When a car fatality occurs in the United States, more than 100 pieces of data are collected, everything from the make of the vehicle to details of the road conditions. Such statistics contribute to safety features, age restrictions and what all. Lawmakers, law enforcement, gun makers, private owners and families rely on the information for policy or protection purposes.
Despite having the largest number of crime deaths by firearms in the world, the US does not consistently collect data on the use of assault weapons, hand guns or other firearms used during a crime, accident or suicide.
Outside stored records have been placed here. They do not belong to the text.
/-- SWATCH_SCHEDULE_AT (02 R54, R55): arms a slot, or removes its schedule. -/
def execSwatchScheduleAt (o : Origin) (slot remove target late period addr len : Nat) (t : Targets) (limit : Nat) (s : State) :
    Host.Outcome State Fault Refusal :=
  let at0 := scheduled s.time.pip target late
  let old := tabGet? s.integ.scheds slot
  s.update o 0x0C02 [slot, remove, target, late, period, addr, len, t.map.toNat, t.tally.toNat, t.pipes.toNat, limit]
    ([badFld 0 (decide (slot > 3)), badFld 1 (decide (remove > 1)), badFld 3 (decide (late > 1)), s.ownChk o resTest] ++
     ⟨decide (s.time.state = .unlocked), .busy, none⟩ ::
     (if remove = 1 then [] else
      [badFld 4 (period != 0 && !inRange (2 ^ 24) (2 ^ 44) period), ⟨at0.isNone, .late, none⟩,
       ⟨(match old with | some c => c.armed | none => false), .busy, none⟩] ++
      s.swChks o 5 addr len t 10 limit))
    (fun s =>
      let last := old.bind (·.last)
      let c : SwSched := if remove = 1 then
          { (old.getD { next := 0, period := 0, addr := 0, len := 0, t := t, limit := 0 }) with armed := false, waiting := false }
        else { next := at0.getD 0, period := period, addr := addr, len := len, t := t, limit := limit, last := last,
               order := 1 + (s.integ.scheds.map (·.2.order)).foldl max 0 }
      if remove = 1 ∧ old.isNone then s else s.setInteg { s.integ with scheds := tabPut s.integ.scheds slot c })
    (fun _ => [uf 8 (if remove = 1 then 0 else at0.getD 0)])

/-- SWATCH_STATUS: the schedule of a slot with its next pip; the last run; occurrences skipped. Slot 4 is the last SWATCH_RUN. -/
def execSwatchStatus (o : Origin) (slot : Nat) (s : State) : Host.Outcome State Fault Refusal :=
  s.query o 0x0C03 [slot] [badFld 0 (decide (slot > 4))] (fun s =>
    let c := tabGet? s.integ.scheds slot
    let last := if slot = 4 then s.integ.lastRun else c.bind (·.last)
    let g (f : SwSched → Nat) : Nat := (c.map f).getD 0
    [uf 1 (g (fun x => b2n x.armed)), uf 8 (g (·.next)), uf 8 (g (·.period)), uf 8 (g (·.addr)), uf 8 (g (·.len)),
     bf 128 (g (·.t.map.toNat)), uf 2 (g (·.t.tally.toNat)), uf 2 (g (·.t.pipes.toNat)), uf 8 (g (·.limit)),
     uf 1 (b2n last.isSome)] ++ swFlds (last.getD {}) ++ [uf 4 (g (·.skipped))])

end Sys2Proof.Machine
end

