-- ==== Sys2Proof/Machine/Step.lean ====
section
/-! DEFINITION. One step: the command at the front of the queue, or one pip of idling. -/

namespace Sys2Proof.Machine

open Sys2Proof

/-- Take the command at the front of the queue and give it its effect on the state with the queue's rest. With no
command waiting one pip passes (02 R36; DESIGN CHOICE: entry IDLE) and resets of errors that are due begin. -/
def step (s : State) : Host.Outcome State Fault Refusal :=
  match s.pending with
  | [] => .next s.nextPip.settle
  | i :: rest => exec i (s.setPending rest)

/-- The state with the command that a word spells put at the front of its queue; the state itself where the word
spells none. -/
def State.withFetchWord (s : State) (nbits w : Nat) : State :=
  match decodeTableWord nbits w with
  | none => s
  | some i => s.setPending (i :: s.pending)

end Sys2Proof.Machine
end

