/-- Effects at issue (10 R292, R305 to R307, Tables 10-4, 10-10). -/
def Obligations.WordEffects : Prop :=
  (∀ st, ∀ slot, ∀ s : State, ∀ (c : Checked), (s.slot st slot).st = .live → (s.slot st slot).ending = false →
    guardOk (s.slot st slot) c.w = true →
    (wForm c.w = 6 → wf c.w 127 124 ≠ 3 →
      ((s.issueWord st slot c).slot st slot).cmp = (scalarSet (s.tile st) (s.slot st slot) c.w).cmp ∧
      ((s.issueWord st slot c).slot st slot).lc = (scalarSet (s.tile st) (s.slot st slot) c.w).lc ∧
      ((s.issueWord st slot c).slot st slot).p = (scalarSet (s.tile st) (s.slot st slot) c.w).p ∧
      ((s.issueWord st slot c).slot st slot).ag = (s.slot st slot).ag) ∧
    (wForm c.w = 5 → ((s.issueWord st slot c).slot st slot).ag = (agSet (s.slot st slot) c.w).ag ∧
      ((s.issueWord st slot c).slot st slot).cmp = (s.slot st slot).cmp) ∧
    (wForm c.w = 6 → wf c.w 127 124 = 3 → wf c.w 211 210 = 0 →
      ((s.issueWord st slot c).tile st).cnt (wf c.w 114 111) = wf c.w 31 0) ∧
    (∀ d, wForm c.w = 7 → s.ueAt (wf c.w 63 0) 64 = none → s.pat.traces = [] →
      parseDesc (s.read (memKey (wf c.w 63 0)) 64) = .ok d →
      ((s.desc (wf c.w 127 112)).last = some (s.time.pip, true) → s.time.pip / 4096 % 2 = 1 →
        (s.issueWord st slot c).desc (wf c.w 127 112) = { s.desc (wf c.w 127 112) with gen := (s.desc (wf c.w 127 112)).gen + 1 }) ∧
      ((s.desc (wf c.w 127 112)).last ≠ some (s.time.pip, true) ∨ s.time.pip / 4096 % 2 = 0 →
        (s.issueWord st slot c).desc (wf c.w 127 112) =
          { gen := (s.desc (wf c.w 127 112)).gen + 1, d := some d, last := some (s.time.pip, false) })) ∧
    (wForm c.w = 15 → ((s.tile st).opsOf slot).isEmpty = true →
      ((s.issueWord st slot c).slot st slot).st = .free ∧ ((s.issueWord st slot c).slot st slot).owner = none)) ∧
  (∀ st, ∀ slot, ∀ s : State, ∀ (c : Checked), (s.slot st slot).st = .live → (s.slot st slot).ending = false →
    guardOk (s.slot st slot) c.w = false → wf c.w 235 234 ≠ 2 →
    ((s.issueWord st slot c).slot st slot).cmp = (s.slot st slot).cmp ∧ ((s.issueWord st slot c).slot st slot).lc = (s.slot st slot).lc ∧
    ((s.issueWord st slot c).slot st slot).p = (s.slot st slot).p ∧ ((s.issueWord st slot c).slot st slot).ag = (s.slot st slot).ag ∧
    ((s.issueWord st slot c).tile st).flags = (s.tile st).flags ∧ ((s.issueWord st slot c).tile st).cnts = (s.tile st).cnts ∧
    ((s.issueWord st slot c).tile st).eng = (s.tile st).eng ∧ (s.issueWord st slot c).descs = s.descs)
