/-- The count is moved only while UNLOCKED (R46). -/
theorem receiveMark_pip {s : State} (lk w : Nat) (hs : s.time.state ≠ .unlocked) :
    (s.receiveMark lk w).time.pip = s.time.pip := by
  cases h : s.markSampleOf lk w with
  | none => rw [receiveMark_of_none h]; simp [State.unsampled]
  | some x =>
    rw [receiveMark_of_some (theta := x.1) (d := x.2) h, time_noteTime]
    split
    · rw [pip_discipline _ (by simpa using hs)]; simp
    · simp

theorem receiveMark_unsampled {s : State} {lk w : Nat} (h : s.markSampleOf lk w = none) :
    ((s.receiveMark lk w).link lk).time.sampled = (bits w 8 4, some (bits w 56 4), s.pipOn (linkDie lk),
        (s.link lk).time.theta, (s.link lk).time.delay, (s.link lk).time.valid, (s.link lk).time.age + 1) := by
  have hm := sampled_marked (s.link lk).time (s.pipOn (linkDie lk)) w
  simp only [LinkTime.sampled, Prod.mk.injEq] at hm
  rw [receiveMark_of_none h]
  simp [State.unsampled, LinkTime.sampled, hm]

theorem receiveMark_sampled {s : State} {lk w : Nat} {theta d : Int} (h : s.markSampleOf lk w = some (theta, d)) :
    ((s.receiveMark lk w).link lk).time.sampled =
      (bits w 8 4, some (bits w 56 4), s.pipOn (linkDie lk), theta, d, true, 0) := by
  rw [receiveMark_of_some h, linkTime_noteTime, ← sampled_markJudged]
  split <;> simp

/-- A mark is noted with or without a sample. -/
theorem receiveMark_noted (s : State) (lk w : Nat) :
    ((s.receiveMark lk w).link lk).time.stratum = bits w 8 4 ∧
      ((s.receiveMark lk w).link lk).time.rxSeq = some (bits w 56 4) ∧
      ((s.receiveMark lk w).link lk).time.rxStamp = s.pipOn (linkDie lk) := by
  cases h : s.markSampleOf lk w with
  | none =>
    have ht := receiveMark_unsampled h
    simp only [LinkTime.sampled, Prod.mk.injEq] at ht
    obtain ⟨hstratum, hseq, hstamp, -⟩ := ht
    exact ⟨hstratum, hseq, hstamp⟩
  | some x =>
    have ht := receiveMark_sampled (theta := x.1) (d := x.2) h
    simp only [LinkTime.sampled, Prod.mk.injEq] at ht
    obtain ⟨hstratum, hseq, hstamp, -⟩ := ht
    exact ⟨hstratum, hseq, hstamp⟩

/-- A mark without a sample leaves the link's last sample, the count and the time state. -/
theorem receiveMark_discarded {s : State} {lk w : Nat} (h : s.markSampleOf lk w = none) :
    ((s.receiveMark lk w).link lk).time.theta = (s.link lk).time.theta ∧
      ((s.receiveMark lk w).link lk).time.delay = (s.link lk).time.delay ∧
      (s.receiveMark lk w).time.pip = s.time.pip ∧ (s.receiveMark lk w).time.state = s.time.state := by
  have ht := receiveMark_unsampled h
  simp only [LinkTime.sampled, Prod.mk.injEq] at ht
  obtain ⟨-, -, -, htheta, hdelay, -, -⟩ := ht
  refine ⟨htheta, hdelay, ?_, ?_⟩ <;> rw [receiveMark_of_none h] <;> simp [State.unsampled]

/-! ### PIP_MARK -/

/-- A sound tick of its kind on a live and delineated link has its effect. -/
theorem tickRow_next {s : State} {lk : Nat} {w : BitVec 64} {ok : Bool} {f : State → State} (hl : (s.link lk).live = true)
    (hd : (s.link lk).delin = true) (hw : tickGood w = true) (hk : ok = true) : s.tickRow lk w ok f = .next (f s) := by
  simp [State.tickRow, hl, hd, hw, hk]

/-- When a mark gives a sample, and which (R43, R44). -/
theorem sample_eq (t : LinkTime) (a4 tx echo res : Nat) (asym : Int) :
    sample t a4 tx echo res asym = match tabGet? t.txStamps echo with
      | none => none
      | some k =>
        if t.stale a4 echo ∨ k / 1024 + 15 < a4 / 1024 ∨ res = 0xFFFF ∨ (a4 : Int) - k - res + asym < 0 ∨
          14000 < (a4 : Int) - k - res + asym then none
        else some (2 * (nearest24 tx a4 - a4) + ((a4 : Int) - k - res), (a4 : Int) - k - res + asym) := by
  unfold sample
  cases tabGet? t.txStamps echo with
  | none => rfl
  | some k =>
    simp only [gt_iff_lt]
    by_cases h : t.stale a4 echo ∨ k / 1024 + 15 < a4 / 1024
    · rw [if_pos h, if_pos (by tauto)]
    · rw [if_neg h]
      exact if_congr (by tauto) rfl rfl

theorem exec_pipMark {s : State} {lk : Nat} {w : BitVec 64} (hl : (s.link lk).live = true) (hd : (s.link lk).delin = true)
    (hw : tickGood w = true) (hk : tickLead w = 14) : exec (.pipMark lk w) s = .next (s.receiveMark lk w.toNat) :=
  tickRow_next (f := fun s => s.receiveMark lk w.toNat) hl hd hw (decide_eq_true hk)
Outcome? Here's an example. Before assault weapons were banned no one had any idea how much a problem they were or how to compare the benefits of their ban. So party A claims they are safe and party B claims they are bad. In fact, consistent statistical reports in all areas of the US on all firearms are suspect b/c no information is reported consistently using the same format for comparison.
The FBI/DOJ does collect "type of weapon used" data...you can find it here:
2004 figures:
http://www.fbi.gov/ucr/cius_04/offenses_reported/offense_tabulations/table_20-22.html2005 figures:
http://www.fbi.gov/ucr/05cius/data/table_20.htmlMost so-called "assault weapons" are rifles; all rifles
combined account for less than 3% of homicides, despite the popularity of modern-looking self-loading carbines like AR-15's, civvie AK lookalikes, and SKS's among civilian gun owners.
The #1 firearm used in violent crimes, per BATFE data and corroborated by data from other agencies, is the old-fashioned .38/.357 revolver. The #1 long gun is generally the 12-gauge hunting-style shotgun, which can be sawed off into a compact package. "Assault weapons" don't even rate.
FWIW, "assault weapons" were never banned; the 1994 Feinstein law merely outlawed the marketing of civilian firearms under any of 19 military-sounding names, mandated that NEW civilian AR-15 type rifles and such could not have adjustable stocks or screw-on muzzle brakes, and raised the price on replacement handgun magazines. Didn't outlaw anything.